Winand’s Use The Index, Luke! is free, web-native, and where I’d send someone who wanted one resource on this topic. The three-star model comes from Lahdenmäki and Leach’s Relational Database Index Design and the Optimizers, which is dense and academic but repays the effort if you want to understand why optimizers make the choices they do. Karwin’s SQL Antipatterns, Volume 1 is where the Index Shotgun and MENTOR come from; his More SQL Antipatterns (Volume 2) covers non-sargable queries and pagination directly and is the more relevant volume for this article’s territory (examples are PostgreSQL and Python, but the principles transfer). Baron Schwartz’s High Performance MySQL is the InnoDB deep-dive if you need to understand buffer pools and page splits.
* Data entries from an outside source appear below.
/-! `State.emit` -/

@[simp] theorem State.emit_pending (s : State) (o : Out) : (s.emit o).pending = s.pending := rfl
@[simp] theorem State.emit_time (s : State) (o : Out) : (s.emit o).time = s.time := rfl
@[simp] theorem State.emit_frac (s : State) (o : Out) : (s.emit o).frac = s.frac := rfl
@[simp] theorem State.emit_regs (s : State) (o : Out) : (s.emit o).regs = s.regs := rfl
@[simp] theorem State.emit_shadow (s : State) (o : Out) : (s.emit o).shadow = s.shadow := rfl
@[simp] theorem State.emit_groups (s : State) (o : Out) : (s.emit o).groups = s.groups := rfl
@[simp] theorem State.emit_mem (s : State) (o : Out) : (s.emit o).mem = s.mem := rfl
@[simp] theorem State.emit_fresh (s : State) (o : Out) : (s.emit o).fresh = s.fresh := rfl
@[simp] theorem State.emit_hif (s : State) (o : Out) : (s.emit o).hif = s.hif := rfl
@[simp] theorem State.emit_ras (s : State) (o : Out) : (s.emit o).ras = s.ras := rfl
@[simp] theorem State.emit_mm (s : State) (o : Out) : (s.emit o).mm = s.mm := rfl
@[simp] theorem State.emit_hg (s : State) (o : Out) : (s.emit o).hg = s.hg := rfl
@[simp] theorem State.emit_frf (s : State) (o : Out) : (s.emit o).frf = s.frf := rfl
@[simp] theorem State.emit_fw (s : State) (o : Out) : (s.emit o).fw = s.fw := rfl
@[simp] theorem State.emit_sd (s : State) (o : Out) : (s.emit o).sd = s.sd := rfl
@[simp] theorem State.emit_img (s : State) (o : Out) : (s.emit o).img = s.img := rfl
@[simp] theorem State.emit_cp (s : State) (o : Out) : (s.emit o).cp = s.cp := rfl
@[simp] theorem State.emit_aid (s : State) (o : Out) : (s.emit o).aid = s.aid := rfl
@[simp] theorem State.emit_cal (s : State) (o : Out) : (s.emit o).cal = s.cal := rfl
@[simp] theorem State.emit_built (s : State) (o : Out) : (s.emit o).built = s.built := rfl
@[simp] theorem State.emit_mbx (s : State) (o : Out) : (s.emit o).mbx = s.mbx := rfl
@[simp] theorem State.emit_net (s : State) (o : Out) : (s.emit o).net = s.net := rfl
@[simp] theorem State.emit_bud (s : State) (o : Out) : (s.emit o).bud = s.bud := rfl
@[simp] theorem State.emit_sec (s : State) (o : Out) : (s.emit o).sec = s.sec := rfl
@[simp] theorem State.emit_adm (s : State) (o : Out) : (s.emit o).adm = s.adm := rfl
@[simp] theorem State.emit_pow (s : State) (o : Out) : (s.emit o).pow = s.pow := rfl
@[simp] theorem State.emit_aon (s : State) (o : Out) : (s.emit o).aon = s.aon := rfl

/-! `State.emitAll` -/

@[simp] theorem State.emitAll_pending (s : State) (os : List Out) : (s.emitAll os).pending = s.pending := rfl
@[simp] theorem State.emitAll_time (s : State) (os : List Out) : (s.emitAll os).time = s.time := rfl
@[simp] theorem State.emitAll_frac (s : State) (os : List Out) : (s.emitAll os).frac = s.frac := rfl
@[simp] theorem State.emitAll_regs (s : State) (os : List Out) : (s.emitAll os).regs = s.regs := rfl
@[simp] theorem State.emitAll_shadow (s : State) (os : List Out) : (s.emitAll os).shadow = s.shadow := rfl
@[simp] theorem State.emitAll_groups (s : State) (os : List Out) : (s.emitAll os).groups = s.groups := rfl
@[simp] theorem State.emitAll_mem (s : State) (os : List Out) : (s.emitAll os).mem = s.mem := rfl
@[simp] theorem State.emitAll_fresh (s : State) (os : List Out) : (s.emitAll os).fresh = s.fresh := rfl
@[simp] theorem State.emitAll_hif (s : State) (os : List Out) : (s.emitAll os).hif = s.hif := rfl
@[simp] theorem State.emitAll_ras (s : State) (os : List Out) : (s.emitAll os).ras = s.ras := rfl
@[simp] theorem State.emitAll_mm (s : State) (os : List Out) : (s.emitAll os).mm = s.mm := rfl
@[simp] theorem State.emitAll_hg (s : State) (os : List Out) : (s.emitAll os).hg = s.hg := rfl
@[simp] theorem State.emitAll_frf (s : State) (os : List Out) : (s.emitAll os).frf = s.frf := rfl
@[simp] theorem State.emitAll_fw (s : State) (os : List Out) : (s.emitAll os).fw = s.fw := rfl
@[simp] theorem State.emitAll_sd (s : State) (os : List Out) : (s.emitAll os).sd = s.sd := rfl
@[simp] theorem State.emitAll_img (s : State) (os : List Out) : (s.emitAll os).img = s.img := rfl
@[simp] theorem State.emitAll_cp (s : State) (os : List Out) : (s.emitAll os).cp = s.cp := rfl
@[simp] theorem State.emitAll_aid (s : State) (os : List Out) : (s.emitAll os).aid = s.aid := rfl
@[simp] theorem State.emitAll_cal (s : State) (os : List Out) : (s.emitAll os).cal = s.cal := rfl
@[simp] theorem State.emitAll_built (s : State) (os : List Out) : (s.emitAll os).built = s.built := rfl
@[simp] theorem State.emitAll_mbx (s : State) (os : List Out) : (s.emitAll os).mbx = s.mbx := rfl
@[simp] theorem State.emitAll_net (s : State) (os : List Out) : (s.emitAll os).net = s.net := rfl
@[simp] theorem State.emitAll_bud (s : State) (os : List Out) : (s.emitAll os).bud = s.bud := rfl
@[simp] theorem State.emitAll_sec (s : State) (os : List Out) : (s.emitAll os).sec = s.sec := rfl
@[simp] theorem State.emitAll_adm (s : State) (os : List Out) : (s.emitAll os).adm = s.adm := rfl
@[simp] theorem State.emitAll_pow (s : State) (os : List Out) : (s.emitAll os).pow = s.pow := rfl
@[simp] theorem State.emitAll_aon (s : State) (os : List Out) : (s.emitAll os).aon = s.aon := rfl

/-! `State.tickFree` -/

@[simp] theorem State.tickFree_pending (s : State) : (s.tickFree).pending = s.pending := rfl
@[simp] theorem State.tickFree_time (s : State) : (s.tickFree).time = s.time := rfl
@[simp] theorem State.tickFree_frac (s : State) : (s.tickFree).frac = s.frac := rfl
@[simp] theorem State.tickFree_regs (s : State) : (s.tickFree).regs = s.regs := rfl
@[simp] theorem State.tickFree_shadow (s : State) : (s.tickFree).shadow = s.shadow := rfl
@[simp] theorem State.tickFree_groups (s : State) : (s.tickFree).groups = s.groups := rfl
@[simp] theorem State.tickFree_mem (s : State) : (s.tickFree).mem = s.mem := rfl
@[simp] theorem State.tickFree_out (s : State) : (s.tickFree).out = s.out := rfl
@[simp] theorem State.tickFree_hif (s : State) : (s.tickFree).hif = s.hif := rfl
@[simp] theorem State.tickFree_ras (s : State) : (s.tickFree).ras = s.ras := rfl
@[simp] theorem State.tickFree_mm (s : State) : (s.tickFree).mm = s.mm := rfl
@[simp] theorem State.tickFree_hg (s : State) : (s.tickFree).hg = s.hg := rfl
@[simp] theorem State.tickFree_frf (s : State) : (s.tickFree).frf = s.frf := rfl
@[simp] theorem State.tickFree_fw (s : State) : (s.tickFree).fw = s.fw := rfl
@[simp] theorem State.tickFree_sd (s : State) : (s.tickFree).sd = s.sd := rfl
@[simp] theorem State.tickFree_img (s : State) : (s.tickFree).img = s.img := rfl
@[simp] theorem State.tickFree_cp (s : State) : (s.tickFree).cp = s.cp := rfl
@[simp] theorem State.tickFree_aid (s : State) : (s.tickFree).aid = s.aid := rfl
@[simp] theorem State.tickFree_cal (s : State) : (s.tickFree).cal = s.cal := rfl
@[simp] theorem State.tickFree_built (s : State) : (s.tickFree).built = s.built := rfl
@[simp] theorem State.tickFree_mbx (s : State) : (s.tickFree).mbx = s.mbx := rfl
@[simp] theorem State.tickFree_net (s : State) : (s.tickFree).net = s.net := rfl
@[simp] theorem State.tickFree_bud (s : State) : (s.tickFree).bud = s.bud := rfl
@[simp] theorem State.tickFree_sec (s : State) : (s.tickFree).sec = s.sec := rfl
@[simp] theorem State.tickFree_adm (s : State) : (s.tickFree).adm = s.adm := rfl
@[simp] theorem State.tickFree_pow (s : State) : (s.tickFree).pow = s.pow := rfl
@[simp] theorem State.tickFree_aon (s : State) : (s.tickFree).aon = s.aon := rfl

/-! `State.setReg` -/

@[simp] theorem State.setReg_pending (s : State) (a : Nat) (w : Word) : (s.setReg a w).pending = s.pending := rfl
@[simp] theorem State.setReg_time (s : State) (a : Nat) (w : Word) : (s.setReg a w).time = s.time := rfl
@[simp] theorem State.setReg_frac (s : State) (a : Nat) (w : Word) : (s.setReg a w).frac = s.frac := rfl
@[simp] theorem State.setReg_shadow (s : State) (a : Nat) (w : Word) : (s.setReg a w).shadow = s.shadow := rfl
@[simp] theorem State.setReg_groups (s : State) (a : Nat) (w : Word) : (s.setReg a w).groups = s.groups := rfl
@[simp] theorem State.setReg_mem (s : State) (a : Nat) (w : Word) : (s.setReg a w).mem = s.mem := rfl
@[simp] theorem State.setReg_out (s : State) (a : Nat) (w : Word) : (s.setReg a w).out = s.out := rfl
@[simp] theorem State.setReg_fresh (s : State) (a : Nat) (w : Word) : (s.setReg a w).fresh = s.fresh := rfl
@[simp] theorem State.setReg_hif (s : State) (a : Nat) (w : Word) : (s.setReg a w).hif = s.hif := rfl
@[simp] theorem State.setReg_ras (s : State) (a : Nat) (w : Word) : (s.setReg a w).ras = s.ras := rfl
@[simp] theorem State.setReg_mm (s : State) (a : Nat) (w : Word) : (s.setReg a w).mm = s.mm := rfl
@[simp] theorem State.setReg_hg (s : State) (a : Nat) (w : Word) : (s.setReg a w).hg = s.hg := rfl
@[simp] theorem State.setReg_frf (s : State) (a : Nat) (w : Word) : (s.setReg a w).frf = s.frf := rfl
@[simp] theorem State.setReg_fw (s : State) (a : Nat) (w : Word) : (s.setReg a w).fw = s.fw := rfl
@[simp] theorem State.setReg_sd (s : State) (a : Nat) (w : Word) : (s.setReg a w).sd = s.sd := rfl
@[simp] theorem State.setReg_img (s : State) (a : Nat) (w : Word) : (s.setReg a w).img = s.img := rfl
@[simp] theorem State.setReg_cp (s : State) (a : Nat) (w : Word) : (s.setReg a w).cp = s.cp := rfl
@[simp] theorem State.setReg_aid (s : State) (a : Nat) (w : Word) : (s.setReg a w).aid = s.aid := rfl
@[simp] theorem State.setReg_cal (s : State) (a : Nat) (w : Word) : (s.setReg a w).cal = s.cal := rfl
@[simp] theorem State.setReg_built (s : State) (a : Nat) (w : Word) : (s.setReg a w).built = s.built := rfl
@[simp] theorem State.setReg_mbx (s : State) (a : Nat) (w : Word) : (s.setReg a w).mbx = s.mbx := rfl
@[simp] theorem State.setReg_net (s : State) (a : Nat) (w : Word) : (s.setReg a w).net = s.net := rfl
@[simp] theorem State.setReg_bud (s : State) (a : Nat) (w : Word) : (s.setReg a w).bud = s.bud := rfl
@[simp] theorem State.setReg_sec (s : State) (a : Nat) (w : Word) : (s.setReg a w).sec = s.sec := rfl
@[simp] theorem State.setReg_adm (s : State) (a : Nat) (w : Word) : (s.setReg a w).adm = s.adm := rfl
@[simp] theorem State.setReg_pow (s : State) (a : Nat) (w : Word) : (s.setReg a w).pow = s.pow := rfl
@[simp] theorem State.setReg_aon (s : State) (a : Nat) (w : Word) : (s.setReg a w).aon = s.aon := rfl

/-! `State.put` -/

@[simp] theorem State.put_pending (s : State) (f : Fld) (v : Nat) : (s.put f v).pending = s.pending := rfl
@[simp] theorem State.put_time (s : State) (f : Fld) (v : Nat) : (s.put f v).time = s.time := rfl
@[simp] theorem State.put_frac (s : State) (f : Fld) (v : Nat) : (s.put f v).frac = s.frac := rfl
@[simp] theorem State.put_shadow (s : State) (f : Fld) (v : Nat) : (s.put f v).shadow = s.shadow := rfl
@[simp] theorem State.put_groups (s : State) (f : Fld) (v : Nat) : (s.put f v).groups = s.groups := rfl
@[simp] theorem State.put_mem (s : State) (f : Fld) (v : Nat) : (s.put f v).mem = s.mem := rfl
@[simp] theorem State.put_out (s : State) (f : Fld) (v : Nat) : (s.put f v).out = s.out := rfl
@[simp] theorem State.put_fresh (s : State) (f : Fld) (v : Nat) : (s.put f v).fresh = s.fresh := rfl
@[simp] theorem State.put_hif (s : State) (f : Fld) (v : Nat) : (s.put f v).hif = s.hif := rfl
@[simp] theorem State.put_ras (s : State) (f : Fld) (v : Nat) : (s.put f v).ras = s.ras := rfl
@[simp] theorem State.put_mm (s : State) (f : Fld) (v : Nat) : (s.put f v).mm = s.mm := rfl
@[simp] theorem State.put_hg (s : State) (f : Fld) (v : Nat) : (s.put f v).hg = s.hg := rfl
@[simp] theorem State.put_frf (s : State) (f : Fld) (v : Nat) : (s.put f v).frf = s.frf := rfl
@[simp] theorem State.put_fw (s : State) (f : Fld) (v : Nat) : (s.put f v).fw = s.fw := rfl
@[simp] theorem State.put_sd (s : State) (f : Fld) (v : Nat) : (s.put f v).sd = s.sd := rfl
@[simp] theorem State.put_img (s : State) (f : Fld) (v : Nat) : (s.put f v).img = s.img := rfl
@[simp] theorem State.put_cp (s : State) (f : Fld) (v : Nat) : (s.put f v).cp = s.cp := rfl
@[simp] theorem State.put_aid (s : State) (f : Fld) (v : Nat) : (s.put f v).aid = s.aid := rfl
@[simp] theorem State.put_cal (s : State) (f : Fld) (v : Nat) : (s.put f v).cal = s.cal := rfl
@[simp] theorem State.put_built (s : State) (f : Fld) (v : Nat) : (s.put f v).built = s.built := rfl
@[simp] theorem State.put_mbx (s : State) (f : Fld) (v : Nat) : (s.put f v).mbx = s.mbx := rfl
@[simp] theorem State.put_net (s : State) (f : Fld) (v : Nat) : (s.put f v).net = s.net := rfl
@[simp] theorem State.put_bud (s : State) (f : Fld) (v : Nat) : (s.put f v).bud = s.bud := rfl
@[simp] theorem State.put_sec (s : State) (f : Fld) (v : Nat) : (s.put f v).sec = s.sec := rfl
@[simp] theorem State.put_adm (s : State) (f : Fld) (v : Nat) : (s.put f v).adm = s.adm := rfl
@[simp] theorem State.put_pow (s : State) (f : Fld) (v : Nat) : (s.put f v).pow = s.pow := rfl
@[simp] theorem State.put_aon (s : State) (f : Fld) (v : Nat) : (s.put f v).aon = s.aon := rfl

/-! `State.bumpBy` -/

@[simp] theorem State.bumpBy_pending (s : State) (a n : Nat) : (s.bumpBy a n).pending = s.pending := rfl
@[simp] theorem State.bumpBy_time (s : State) (a n : Nat) : (s.bumpBy a n).time = s.time := rfl
@[simp] theorem State.bumpBy_frac (s : State) (a n : Nat) : (s.bumpBy a n).frac = s.frac := rfl
@[simp] theorem State.bumpBy_shadow (s : State) (a n : Nat) : (s.bumpBy a n).shadow = s.shadow := rfl
@[simp] theorem State.bumpBy_groups (s : State) (a n : Nat) : (s.bumpBy a n).groups = s.groups := rfl
@[simp] theorem State.bumpBy_mem (s : State) (a n : Nat) : (s.bumpBy a n).mem = s.mem := rfl
@[simp] theorem State.bumpBy_out (s : State) (a n : Nat) : (s.bumpBy a n).out = s.out := rfl
@[simp] theorem State.bumpBy_fresh (s : State) (a n : Nat) : (s.bumpBy a n).fresh = s.fresh := rfl
@[simp] theorem State.bumpBy_hif (s : State) (a n : Nat) : (s.bumpBy a n).hif = s.hif := rfl
@[simp] theorem State.bumpBy_ras (s : State) (a n : Nat) : (s.bumpBy a n).ras = s.ras := rfl
@[simp] theorem State.bumpBy_mm (s : State) (a n : Nat) : (s.bumpBy a n).mm = s.mm := rfl
@[simp] theorem State.bumpBy_hg (s : State) (a n : Nat) : (s.bumpBy a n).hg = s.hg := rfl
@[simp] theorem State.bumpBy_frf (s : State) (a n : Nat) : (s.bumpBy a n).frf = s.frf := rfl
@[simp] theorem State.bumpBy_fw (s : State) (a n : Nat) : (s.bumpBy a n).fw = s.fw := rfl
@[simp] theorem State.bumpBy_sd (s : State) (a n : Nat) : (s.bumpBy a n).sd = s.sd := rfl
@[simp] theorem State.bumpBy_img (s : State) (a n : Nat) : (s.bumpBy a n).img = s.img := rfl
@[simp] theorem State.bumpBy_cp (s : State) (a n : Nat) : (s.bumpBy a n).cp = s.cp := rfl
@[simp] theorem State.bumpBy_aid (s : State) (a n : Nat) : (s.bumpBy a n).aid = s.aid := rfl
@[simp] theorem State.bumpBy_cal (s : State) (a n : Nat) : (s.bumpBy a n).cal = s.cal := rfl
@[simp] theorem State.bumpBy_built (s : State) (a n : Nat) : (s.bumpBy a n).built = s.built := rfl
@[simp] theorem State.bumpBy_mbx (s : State) (a n : Nat) : (s.bumpBy a n).mbx = s.mbx := rfl
@[simp] theorem State.bumpBy_net (s : State) (a n : Nat) : (s.bumpBy a n).net = s.net := rfl
@[simp] theorem State.bumpBy_bud (s : State) (a n : Nat) : (s.bumpBy a n).bud = s.bud := rfl
@[simp] theorem State.bumpBy_sec (s : State) (a n : Nat) : (s.bumpBy a n).sec = s.sec := rfl
@[simp] theorem State.bumpBy_adm (s : State) (a n : Nat) : (s.bumpBy a n).adm = s.adm := rfl
@[simp] theorem State.bumpBy_pow (s : State) (a n : Nat) : (s.bumpBy a n).pow = s.pow := rfl
@[simp] theorem State.bumpBy_aon (s : State) (a n : Nat) : (s.bumpBy a n).aon = s.aon := rfl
MySQL’s own docs are underrated: the chapters on How MySQL Uses Indexes, Multiple-Column Indexes, ORDER BY Optimization, and EXPLAIN Output Format repay an end-to-end read rather than skimming for the one answer you need in the moment.

Wrapping Up

Run EXPLAIN before you deploy your next index: add_index writes the suggestion, and the plan is the only place you learn whether the database took it. Every production index bug I’ve debugged lived in that gap.

Next time we’re going to leave SQL for a moment and focus on callbacks in Rails, which have caused more outages than I would care to count or really even admit to over my career. (Hint: implicit magic at scale, run by teams who don’t know the underlying mechanics, is a ticking time bomb, and almost anything in that category is definitely a “Sharp Part” of Rails.)